Okay, maybe don’t take advice from me because I struggled through the back half of Bonze Adventure. Whenever you die, you basically start over about five paces back from the place you died, essentially just ensuring that you merely have to get through the part that killed you successfully before. Well, that is if you can’t just take advantage of the post-death invincibility blink.
I started dying a lot halfway through, and that’s because every so often, Bonze Adventure decides to be a grumpy piece of shit. You’ll find segments that are simple in appearance, but they’ve placed enemies in specific spots that make it extremely difficult to navigate around. That might sound obvious, but the deceptive appearance masking a cruel trick can get pretty annoying fast.

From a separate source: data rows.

-- ==== Sys2Proof/Machine/NetCommands.lean ====
section
/-! DEFINITION. The meanings of the commands of chapter 12 but NGCP READ and WRITE: link modes, frames, TCAM banks, sessions, SUBMIT,
ABORT, KEEPALIVE and the NOTIFY frames. -/

namespace Sys2Proof.Machine

/-! ## Ports (R274, R275) -/

/-- Whether RS-FEC is in force on port `k`: FEC = 1 in 25GBASE-R. -/
def State.fecOn (s : State) (k : Nat) : Bool := s.bit (netReg k 0) 4 && s.rdf (netReg k 0) 0 2 == 0

/-- The PCS of port `k` with the locks given; the link is up with block lock, and FEC lock where RS-FEC is in force. -/
def State.setLink (s : State) (k : Nat) (block fec : Bool) : State :=
  let f := fec && s.fecOn k
  let up := block && (f || !s.fecOn k)
  let was := s.bit (netReg k 1) 31
  let s1 := ((s.wrBit (netReg k 1) 31 up).wrBit (netReg k 1) 30 block).wrBit (netReg k 1) 29 f
  s1.when (was && !up) (·.err (netReg k 2) 0)

/-- A PATHSW record: PTH_SWLOG and the event of Table 13-5 (R306). `t` is T_fail in ns. -/
def State.pathEvent (s : State) (kind cause dest cyc w5 t : Nat) : State :=
  let w := pack [(28, 4, kind), (24, 4, cause), (16, 1, dest), (0, 12, cyc)]
  let s1 := (((s.wr Reg.PTH_SWLOG_W0 w).wr Reg.PTH_SWLOG_W1 (s.rd Reg.PTH_EPOCH)).wr Reg.PTH_SWLOG_W2 (wd (nsecOf t))).wr
    Reg.PTH_SWLOG_W3 (wd (secOf t))
  s1.eventMgmt (eventEntry 0x12 0 noTile 0 [w, wd w5] s.ns)

/-- No path is ACTIVE: BOTHDOWN and HOLDOVER (R302). -/
def State.bothDown (s : State) (k cause : Nat) : State :=
  (((s.wrBit Reg.PTH_ERRSTAT 4 true).enterHoldover).wrBit Reg.PTH_STAT 30 true).pathEvent 3 cause k 0 (s.rd Reg.PTH_EPOCH).toNat s.ns

/-- The role a single-mode path takes with its link: ACTIVE when it is up (R295). -/
def State.singleRole (s : State) (k : Nat) : State :=
  let m := s.rdf Reg.PTH_CTRL 0 2
  if m = k then
    let up := s.bit (netReg k 1) 31
    let s1 := s.wrf Reg.PTH_STAT (4 * k) 4 (if up then 3 else 1)
    s1.when (!up && s.role k == 3) (·.bothDown k 0)
  else s

/-- NET_LINK_CHANGE (R299): a powered PCS gains or loses lock. In BOOTFAIL NETA and NETB stay down (R373). -/
def execNetLinkChange (net : Fin 2) (blockLock fecLock : Bool) (s : State) : Result :=
  if s.role net = 0 ∨ s.bit Reg.BOOT_STAT 30 then .next s else .next ((s.setLink net blockLock fecLock).singleRole net)

/-- A write of NETx_CTRL (R274, R275): a change of MODE or FEC takes the link down, and measurements in flight are discarded; clearing
MSEN ends key agreement. -/
def State.writeNetCtrl (s : State) (k : Nat) (v : Word) : State :=
  let a := netReg k 0
  let s1 := s.writeReg a v
  let s2 := if s1.bit a 8 then s1
    else { s1 with replay := s1.replay.filter fun (p : Nat × Nat) => p.1 / 8 != k }.wrBit (netReg k 1) 28 false
  if (s1.rd a ^^^ s.rd a) &&& 0x13#32 = 0#32 then s2
  else
    let s3 := (s2.setLink k false false).singleRole k
    { s3 with ptp := { s3.ptp with t1 := none, t2 := none, t3 := none } }

/-- LINK_MODE_WRITE (R274). -/
def execLinkModeWrite (net : Fin 2) (v : Word) (s : State) : Result := .next (s.writeNetCtrl net v)

/-- Whether a frame may bypass the SecY: EAPOL, and PTP with MSBYPTP = 1 (R275). -/
def State.mayBypass (s : State) (k : Nat) (b : List Byte) : Bool :=
  let p := parseFrame s.ngcpPorts b
  p.etype == 0x888E || (s.bit (netReg k 0) 9 && (p.etype == 0x88F7 || (p.l4 == 1 && (p.dport == 319 || p.dport == 320))))

/-- The bytes the SecTAG (with its SCI), the ICV and the FCS add to a frame on the wire. -/
def wireExtra (x : SecyResult) : Nat := if x = .bypassed then 4 else 36

/-- Replay protection (R275, IEEE 802.1AE): the place in `State.replay` of the association that a frame of port `k` verified under, and its
packet number. -/
def packetOf (k : Nat) : SecyResult → Option (Nat × Nat)
  | .verified sc sa pn => some (8 * k + 2 * sc.val + sa.val, pn)
  | _ => none

/-- A verified frame's packet number lies below the replay window REPLAYWIN of its association (DEDUCED, log entry 121). -/
def State.replayed (s : State) (k : Nat) (x : SecyResult) : Bool :=
  (packetOf k x).any fun p => decide (p.2 + (s.rd (netReg k 3)).toNat < Store.get 1 s.replay p.1)

/-- The next packet number after a verified frame. -/
def State.notePacket (s : State) (k : Nat) (x : SecyResult) : State :=
  match packetOf k x with
  | some p => { s with replay := Store.set 1 s.replay p.1 (max (Store.get 1 s.replay p.1) (p.2 + 1)) }
  | none => s

/-- FRAME_RECEIVED (R274, R275, R279): `b` is the frame without SecTAG, ICV and FCS; `landPs` is the instant (ps) its timestamp point
crosses the lands. -/
def execFrameReceived (net : Fin 2) (b : List Byte) (fcsOk : Bool) (secy : SecyResult) (landPs : Nat) (s : State) : Result :=
  let k := net.val
  let n := b.length + wireExtra secy
  if s.role k = 0 || !s.bit (netReg k 1) 31 then .next s
  else
    let s1 := s.count (netReg k 4) 0 32 1
    if s.role k = 4 then .next s1
    else if 2048 < n then .next ((s1.count (netReg k 7) 0 32 1).err (netReg k 2) 2)
    else if !fcsOk then .next ((s1.count (netReg k 6) 0 32 1).err (netReg k 2) 1)
    else if n < 64 then .next s1
    else if beNat b 12 2 = 0x8808 then .next (s1.count (netReg k 8) 0 32 1)
    else
      let msen := s.bit (netReg k 0) 8
      if msen && (secy == .failed || s.replayed k secy || (secy == .bypassed && !s.mayBypass k b)) then
        .next ((s1.count (netReg k 9) 0 32 1).err (netReg k 2) 3)
      else
        let s2 := s1.when msen (·.notePacket k secy)
        if s.role k = 3 && s.gap.any (fun g => !g.frozen && g.dest != k) then .next s2
        else .next (s2.firstPass k b (msen && (packetOf k secy).isSome) ((landPs : Int) - s.portComp k false))

/-- RECIRCULATE (R282): the second pass of the frame held longest. DRAIN ends with the last frame pinned to the bank out of force. -/
def execRecirculate (s : State) : Result :=
  match s.recirc with
  | [] => .next s
  | r :: rest =>
    let s1 := ({ s with recirc := rest }).secondPass r
    .next (s1.wrBit Reg.POR_BANK 30 (s1.bit Reg.POR_BANK 30 && rest.any fun x => x.bank != s1.tcamBank))

/-- BANK_SWAP (R283). -/
def execBankSwap (v : Word) (s : State) : Result := .next (s.writeBank v)

/-- SESSION_WRITE (R286). -/
def execSessionWrite (n : Fin 64) (word : Fin 2) (v : Word) (s : State) : Result := .next (s.writeSess n word v)

/-! ## The requests of a session (R287 to R291) -/

/-- The request at the head of session `n`, of operation `op`: a kept response is sent again (R291); else `f` executes it, and REQCNT
counts it. The ill-formed requests behind it are answered after it. -/
def State.serve (s : State) (n op : Nat) (f : State → NgcpReq → State) : State :=
  let x := s.session n
  match x.reqs with
  | [] => s
  | q :: rest =>
    if q.op ≠ op ∨ q.verdict ≠ 0 then s
    else ((s.setSession n { x with reqs := rest }).answerOnce n q fun t => f (t.count (Reg.POR_SESS_W1 n) 0 16 1) q).answerBad
      rest.length n

/-- The partition a session is bound to; `none` for a management session. -/
def State.sessPart (s : State) (n : Nat) : Option Nat :=
  if s.bit (Reg.POR_SESS_W0 n) 30 then none else some (s.rdf (Reg.POR_SESS_W0 n) 16 6)

/-- Entries of the notification queue neither used nor reserved. -/
def State.notifyRoom (s : State) : Nat := 4096 - (s.notifyQueued + s.notifyReserved)

/-- The RESULT of an NGCP SUBMIT of `k` cues from `q` (R246, R289). -/
def State.sessionResult (s : State) (part : Option Nat) (q k : Nat) : Nat :=
  if k = 0 ∨ 4096 < k ∨ 65536 < q + k ∨ (List.range' q k).any s.cuePoisoned then 3
  else if !part.all (fun p => s.cuesInRange p q k) then 2
  else if (List.range' q k).any s.cueBusy then 1
  else if s.notifyRoom < s.runEntries q k then 4
  else 0

/-- An NGCP SUBMIT executed. -/
def State.sessionSubmit (s : State) (n : Nat) (r : NgcpReq) : State :=
  let q := beNat r.payload 0 2
  let k := beNat r.payload 2 2
  let part := s.sessPart n
  let res := s.sessionResult part q k
  let s1 := s.ngcpAnswer n r.seq 3 0 r.src (beBytes 1 res ++ beBytes 3 0)
  if res ≠ 0 then s1
  else { s1 with notifyReserved := s1.notifyReserved + s1.runEntries q k }.submitRun q k part (.session n (beNat r.payload 4 2))

/-- SUBMIT (R289): OPNOTSUP before UP (R376); not executed once an entry into P3 has begun, or in a fatal state. -/
def execSubmit (n : Fin 64) (s : State) : Result :=
  .next (if (s.change.any fun c => c.req.target == 3) || s.fatalOn then s
    else if s.bit Reg.BOOT_STAT 31 then (s.serve n 3 fun t r => t.sessionSubmit n r).lampStat
    else s.serve n 3 fun t r => t.ngcpAnswer n r.seq 3 6 r.src [])

/-- NGCP_ABORT (R289): OPNOTSUP before UP (R376); else the response follows when the abort result is final. -/
def execNgcpAbort (n : Fin 64) (s : State) : Result :=
  .next (s.serve n 4 fun t r =>
    if t.bit Reg.BOOT_STAT 31 then t.abortFor (beNat r.payload 0 2) (t.sessPart n) (.session n r.seq r.src) else t.ngcpAnswer n r.seq 4 6 r.src [])

/-- KEEPALIVE (R287). -/
def execKeepalive (n : Fin 64) (s : State) : Result :=
  .next (s.serve n 6 fun t r => t.ngcpAnswer n r.seq 6 0 r.src (beBytes 4 (t.rd Reg.GEN_ID).toNat ++ beBytes 4 (t.rd Reg.LMP_GEN).toNat))

/-! ## NOTIFY (R290) -/

/-- A NOTIFY frame sent to session `n`'s peer: ACKREQ, and its entries byte for byte (R285, R290). -/
def State.notifyFrame (s : State) (n seq : Nat) (es : List (List Word)) : State :=
  match (s.session n).peer with
  | some p => s.transmit p.2 (ngcpMessage (s.rdf Reg.POR_SYSID 0 12) n 5 0x40 seq 0 (es.flatMap leBytes))
  | none => s

/-- A NOTIFY frame of session `n` with the entries given, kept until it is acknowledged. -/
def State.sendNotify (s : State) (n : Nat) (es : List (List Word)) : State :=
  let x := s.session n
  (s.setSession n { x with unacked := x.unacked ++ [⟨x.nseq, es, 0⟩], nseq := (x.nseq + 1) % 2 ^ 32 }).notifyFrame n x.nseq es

/-- NOTIFY (R290): up to 16 entries to the source of the most recent accepted request. -/
def execNotify (n : Fin 64) (s : State) : Result :=
  let x := s.session n
  .next (if x.queue.isEmpty || x.peer.isNone || s.txNet.isNone then s
    else (s.setSession n { x with queue := x.queue.drop 16 }).sendNotify n (x.queue.take 16))

/-- NOTIFY_ACK (R290). -/
def execNotifyAck (n : Fin 64) (seq : Word) (s : State) : Result :=
  let x := s.session n
  .next (s.setSession n { x with unacked := x.unacked.filter fun u => u.seq != seq.toNat })

/-- NOTIFY_RETRANSMIT (R290): the frame unacknowledged longest goes out again, or is discarded after three retransmissions. -/
def execNotifyRetransmit (n : Fin 64) (s : State) : Result :=
  let x := s.session n
  .next (match x.unacked with
    | [] => s
    | u :: rest =>
      if 3 ≤ u.tries then (s.setSession n { x with unacked := rest }).count Reg.POR_NGCPCNT 0 8 1
      else (s.setSession n { x with unacked := rest ++ [{ u with tries := u.tries + 1 }] }).notifyFrame n u.seq u.entries)

end Sys2Proof.Machine
end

NOT TO BE CONFUSED WITH BONK’S ADVENTURE
This also employs a technique I’ve observed in some arcade games where all the early level will be extremely easy before the difficulty abruptly skyrockets. I’m not sure if it’s intentional, but it’s rather insidious. Once you pass a certain point in the game, you’ll feel locked in. You’ve made enough progress that you feel the ending is within reach. You don’t want to repeat what you’ve already done, so you keep pushing toward the end. You just want to claim victory and cross it off your list, never looking back.
So, Bonze Adventure – whether intentionally or not – takes advantage of the sunk cost fallacy. It starts stacking the odds against you, but you just keep pumping quarters in because you’ve already come this far. On a console port, you can just keep continuing, with the only punishment being a reclining Buddha telling you what a disappointing failure you are. In an arcade, you might spend all the money you had earmarked to buy nachos and still never see the ending.
The ending, by the way, just hammers this home. I’m not sure how much to spoil, but the last boss has a second phase that completely changes the game entirely. It’s also entirely unfair and requires you to either discover a way to exploit the boss’s behaviour or just hope for random luck to come your way. Or perhaps a combination of both, as it was in my case.
BELOW THE SEWERS
I started hurling curse words at my screen. That’s not uncommon, but it’s also never a good sign. However, it does distract from the fact that Bonze Adventure is just kind of a boring game. Its level design is bland, and its bosses are rare, predictable, and sometimes infuriating.
The only thing it really has going for it is its art style, which ends up being trapped in caves. There’s a solid variety of enemies throughout the game, but that only gets it so far against a repetitive backdrop of humdrum floating platforms and bottomless (or lava-filled) pits. Junji Yarita seems to have done a lot of heavy lifting here.
There are better games to beat your head against. Like, for example, the Ghosts N’ Goblins/Makaimura series. They are so incredibly frustrating, but at least they have interesting challenges. The only thing it doesn’t have is balls.
5/10
This review was conducted on the Arcade Archives port for the Nintendo Switch. It was paid for by the author.